Work order: Return, without anything added, the lines from the one containing "R234, R235). -/" through the end of the entries below, exactly as written.
#### Exercise materials
/-- A pulse of `enable` that starts nothing sets the latch (`45_dma_engines.md` R216, R223 to R225). -/
theorem sysTick_enable_latches (w : Word) (hno : extSyncOf s.params e = true ∨ (s.engine e).busy = true ∨
    (s.engine e).transferSize = 0 ∨ (s.engine e).burstSize = 0) :
    (sysTick (s.putCsr e ⟨true, 4, w⟩)).engine e =
      { (sysTick (s.withoutCsr e)).engine e with enabled := true } := by
  refine sysTick_putCsr_engine hrst rfl (startOk_congr (hno.imp_left fun hext => ?_))
  rw [hext]
  rfl

/-- A `start` that is not honoured counts as none (`45_dma_engines.md` R220, R221, R223, R225). -/
theorem sysTick_putStart_of_no_start (hno : extSyncOf s.params e = false ∨ (s.engine e).enabled = false ∨
    (s.engine e).busy = true ∨ (s.engine e).transferSize = 0 ∨ (s.engine e).burstSize = 0) :
    (sysTick (s.putStart e)).engine e = (sysTick s).engine e := by
  have hevent : ∀ {x : Bool}, x = false ∨ (s.engine e).enabled = false →
      startEvent x { s.inp.eng e with start := true } (s.engine e) = startEvent x (s.inp.eng e) (s.engine e) := by
    rintro x (rfl | hlatch)
    · rfl
    · simp [startEvent, hlatch]
  rw [sysTick_engine hrst, sysTick_engine (by rwa [putStart_inp_rst])]
  rw [engineAfter_putStart]
  exact engTick_congr _ _ rfl (startOk_congr ((or_assoc.mpr hno).imp_left hevent))

/-- `start` is the start event with external synchronisation and the latch set (`45_dma_engines.md` R221, R222). -/
theorem sysTick_putStart_starts (hcsr : (s.inp.eng e).csr = none) (hext : extSyncOf s.params e = true)
    (hlatch : (s.engine e).enabled = true) (hbusy : (s.engine e).busy = false) (hidle : (s.engine e).est = .idle)
    (htransfer : (s.engine e).transferSize ≠ 0) (hburst : (s.engine e).burstSize ≠ 0) :
    (sysTick (s.putStart e)).engine e = { s.engine e with busy := true, wordCnt := 0, bwordCnt := 0 } := by
  have hevent : startEvent true { s.inp.eng e with start := true } (s.engine e) = true := by
    simp [startEvent, hlatch]
  rw [sysTick_engine (by rwa [putStart_inp_rst]), engineAfter_putStart, hext,
    engTick_of_start _ _ (by rw [hcsr]; rfl) (startOk_iff.mpr ⟨hevent, hbusy, htransfer, hburst⟩) hidle, hcsr]
  rfl

/-- The `reset` pulse has the last word in its tick (`45_dma_engines.md` R226, R250). -/
theorem sysTick_reset_engine (w : Word) :
    (sysTick (s.putCsr e ⟨true, 5, w⟩)).engine e = { s.engine e with
      busy := false, done := false, enabled := false, est := .idle, wordCnt := 0, bwordCnt := 0 } := by
  rw [sysTick_engine (putCsr_rst hrst), engineAfter_putCsr]
  exact engTick_resetPulse _ _ _ _ _ w rfl

end Pulses

/-- Settles O38: both operations are a write of `enable`, which starts the engine or sets the latch alone. -/
theorem enableStartsAnEngine : Obligations.EnableStartsAnEngine := by
  intro e v s hrst i hi
  obtain ⟨w, hw⟩ : ∃ w, accessOf i = some (e, ⟨true, 4, w⟩) := by
    obtain rfl | rfl : i = .csrWrEnable e v ∨ i = .dmaStartLocal e := by simpa using hi
    · exact ⟨v, rfl⟩
    · exact ⟨0, rfl⟩
  exact ⟨_, exec_of_accessOf hw s, agreeBut_sysTick_putCsr hrst, sysTick_enable_starts hrst w,
    sysTick_enable_latches hrst w⟩

/-- Settles O39: `start` reaches its own engine alone, and that only as a start event that takes effect. -/
theorem externalStart : Obligations.ExternalStart := by
  intro e s hrst hcsr _
  have hagree : AgreeBut e (sysTick (s.putStart e)) (sysTick s) := agreeBut_sysTick_setEngIn hrst rfl
  exact ⟨_, rfl, hagree, sysTick_putStart_starts hrst hcsr,
    fun hno => hagree.agreeRegisters (sysTick_putStart_of_no_start hrst hno)⟩

/-- Settles O40: the pulse leaves the engine idle, and an idle engine drives nothing. -/
theorem engineResetAborts : Obligations.EngineResetAborts := by
  intro e v s hrst
  have hengine := sysTick_reset_engine (e := e) hrst v
  have hactive : engActive ((sysTick (s.putCsr e ⟨true, 5, v⟩)).engine e) = false := by rw [hengine]; rfl
  refine ⟨_, exec_of_accessOf rfl s, agreeBut_sysTick_putCsr hrst, hengine, hactive, hactive, ?_, ?_⟩
  · rw [engineLevel, hactive]; rfl
  · rw [transferCompleteNow, hactive]; rfl

end Sys2Proof.Machine

/-! SUPPORT. An engine's FSM and its ports: the burst it opens and the words it counts, the request it shows to the
adapter, and that no register looks at the partner's level while it is active (`45_dma_engines.md` R230 to R245). -/

namespace Sys2Proof.Machine

/-! ### The tick of an engine's state -/

section Tick
variable {s : State} {e : EngineId}

/-- The code of the state that an engine's register holds is a plain tick (`10_state.md` R25). -/
theorem exec_of_engStateOf {i : Instr} {x : EngState} (hi : engStateOf i = some (e, x)) (hest : (s.engine e).est = x) :
    exec i s = .next (sysTick s) := by
  have hcode : exec i s = .next (sysTick (s.setEst e x)) := by cases i <;> cases hi <;> rfl
  rw [hcode, setEst_same s e x hest]

/-- An idle engine has no level on its stream (`45_dma_engines.md` R230). -/
theorem engineLevel_of_idle (hest : (s.engine e).est = .idle) : engineLevel s e = false := by
  simp [engineLevel, engActive, hest]

theorem sysTick_transferComplete (hrst : s.inp.rst = false) :
    ((sysTick s).out.eng e).transferComplete = transferCompleteNow s e := by
  rw [sysTick_out hrst]
  cases e <;> rfl

/-- Opening a burst (`45_dma_engines.md` R230, R231). -/
theorem sysTick_engine_of_idle (hrst : s.inp.rst = false) (hcsr : (s.inp.eng e).csr = none)
    (hstart : (s.inp.eng e).start = false) (hest : (s.engine e).est = .idle) :
    (sysTick s).engine e =
      if (s.engine e).busy && partnerLevel s e then { s.engine e with est := .active, bwordCnt := 0 }
      else s.engine e := by
  rw [sysTick_engine hrst, engineAfter, engTick_idle _ _ _ _ _ hcsr hstart hest]

/-- Counting an acknowledged word (`45_dma_engines.md` R232, R234, R235). -/
theorem sysTick_engine_of_active (hrst : s.inp.rst = false) (hcsr : (s.inp.eng e).csr = none)
    (hest : (s.engine e).est = .active) (hbusy : (s.engine e).busy = true) :
    (sysTick s).engine e =
      if ackTo s e then engCountBurst (lastOfBurst (s.engine e)) (s.engine e)
        (engCountTransfer (lastOfTransfer (s.engine e)) (s.engine e) (s.engine e))
      else s.engine e := by
  rw [sysTick_engine hrst, engineAfter, engTick_active _ _ _ _ _ hcsr hest hbusy]

end Tick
########
Result for this task:
/-- Counting an acknowledged word (`45_dma_engines.md` R232, R234, R235). -/
theorem sysTick_engine_of_active (hrst : s.inp.rst = false) (hcsr : (s.inp.eng e).csr = none)
    (hest : (s.engine e).est = .active) (hbusy : (s.engine e).busy = true) :
    (sysTick s).engine e =
      if ackTo s e then engCountBurst (lastOfBurst (s.engine e)) (s.engine e)
        (engCountTransfer (lastOfTransfer (s.engine e)) (s.engine e) (s.engine e))
      else s.engine e := by
  rw [sysTick_engine hrst, engineAfter, engTick_active _ _ _ _ _ hcsr hest hbusy]

end Tick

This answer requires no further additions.